Почему созерцание безвинно страдающих не обладает спасительной силой? Он вспоминал живых уток и кур на рынке — со связанными ногами, сваленных в пыльные углы. Каждый час, каждую секунду кричит зайчонок в зубах у лисицы, сова бесшумно пролетает в ночи, зажав в клюве полевую мышь. Он знал об этом, страшное это знание жило в нем, как во всяком человеке. Но оттого, что сам он ходил во тьме, все это оборачивалось тьмой, а не светом. Ужасающая нежность и чувство вины, которые он испытывал при виде беспомощной птицы на рынке, заставляли его тут же с проклятием отворачиваться. Страдания безвинных должны бы пробуждать дух к чистому, непреходящему самоотречению. А вместо этого — холодное равнодушие виновного, чувствующего, что вина его неистребима. Он оказался не кающимся разбойником, а злодеем. Me minayit et adduxit in tenebras et non in lucem. [42]
А может быть, и тот злодей в конце концов был спасен? Но что могло его спасти? Если спасение вообще имеет смысл, спасаться нужно не в чужом, а в своем обличье. Барни видел ясно, словно внутри его зажгли хирургическую лампу, что механизм его благих намерений просто не подключен к животному, которое он собою являет. Ни одно из колесиков этого механизма не задевает того огромного, сильного существа, что живет своей жизнью, невзирая ни на что. Именно сила, жирная сила этого существа приводила его в отчаяние. Он хотел думать о себе как о человеке, которого хоть изредка посещает доброе начало, но эти посещения, оказывается, не более как болотные огоньки его души. Все его «благие решения» даже не лицедейство, а пустая болтовня. Значение слова «благой» ему непонятно. В его устах это всего лишь попугайный крик. Весь он ни на что не годен, кроме как на сожжение. Non est sanitas in carne mea a facie irae tuae, non est pax in ossibus meis a facie peccatorum meorum. [43]

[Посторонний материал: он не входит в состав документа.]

-- ==== Sys2Proof/Word.lean ====
section
/-! DEFINITION. The word types of the machine: what the spec treats as bits, each at its one width
(spec/00_scope.md R6, R8, R9; spec/30_encoding.md R71). -/

namespace Sys2Proof

/-- A byte: a RAM cell, a general register, a timer (R6: XLEN = 8 bits). -/
abbrev Byte := BitVec 8

/-- A 16-bit word: an instruction word, `pc`, `I`, a return address (R6). -/
abbrev Word := BitVec 16

/-- The 12-bit address field `NNN` (R71). -/
abbrev Addr12 := BitVec 12

/-- A 4-bit field of an instruction word, such as the row count `N` (R71). -/
abbrev Nibble := BitVec 4

/-- A general-register index 0..15, "always in range of the 16-entry register file" (R73). -/
abbrev Reg := Fin 16

end Sys2Proof
end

Барни еще не решил, сообщить ли Франсис о планах Кристофера. Сделать это ему ужасно хотелось, хотя бы для того, чтобы как-то приложить руку к ситуации, которая его мучила. Он уверял себя, что его долг — обнародовать правду, чтобы все могли понять, что они делают. Но всегда ли людям следует понимать, что они делают, а главное, таков ли будет в данном случае результат? Ему ли, безнадежно запутавшемуся в собственной жизни, провести грань между добродетельным стремлением к истине и гадкой интрижкой? Франсис огорчится до крайности, но как она поступит? Может быть, отложит свою свадьбу и расстроит женитьбу отца — то и другое желательно. Но как тогда отомстит Милли? Может ли он надеяться остаться у нее в милости? Нет, слишком рискованно. Но до чего же соблазнительно осведомить Франсис и посмотреть, что будет. В сущности, терять ему нечего. Эти рассуждения, начинавшиеся обычно в высоком моральном плане, кончались неубедительно — мелкой сварой между одинаково эгоистичными побуждениями.
Была, разумеется, одна возможность осведомить Франсис и при этом быть более или менее уверенным в благородстве своих мотивов: эта возможность состояла в том, чтобы отказаться от Милли. Даже странно, что он так часто возвращался к этой мысли, странно, если учесть, как глубоко он погрузился в свою преданность ей, погрузился и увяз, как муха в патоке. О том, чтобы отказаться от нее, даже думать смешно. Однако он снова и снова об этом думает, совершенно абстрактно, и будет думать, потому что знает, что по-настоящему отравило ему жизнь его безобразное отношение к Кэтлин. Кэтлин — его жена, она существует как непреложное обязательство, столь глубоко коренящееся в природе вещей, что постоянно требует если не уважения, то внимания со стороны вконец разложившейся воли. Кэтлин нельзя игнорировать, нельзя обречь на незаметные страдания в пыльном углу, как тех несчастных кур на рынке. При всей своей молчаливости она не может страдать незаметно, ибо она человек, с которым он связан нерасторжимыми узами, и он вынужден видеть ее муки, видеть, как он ее мучает.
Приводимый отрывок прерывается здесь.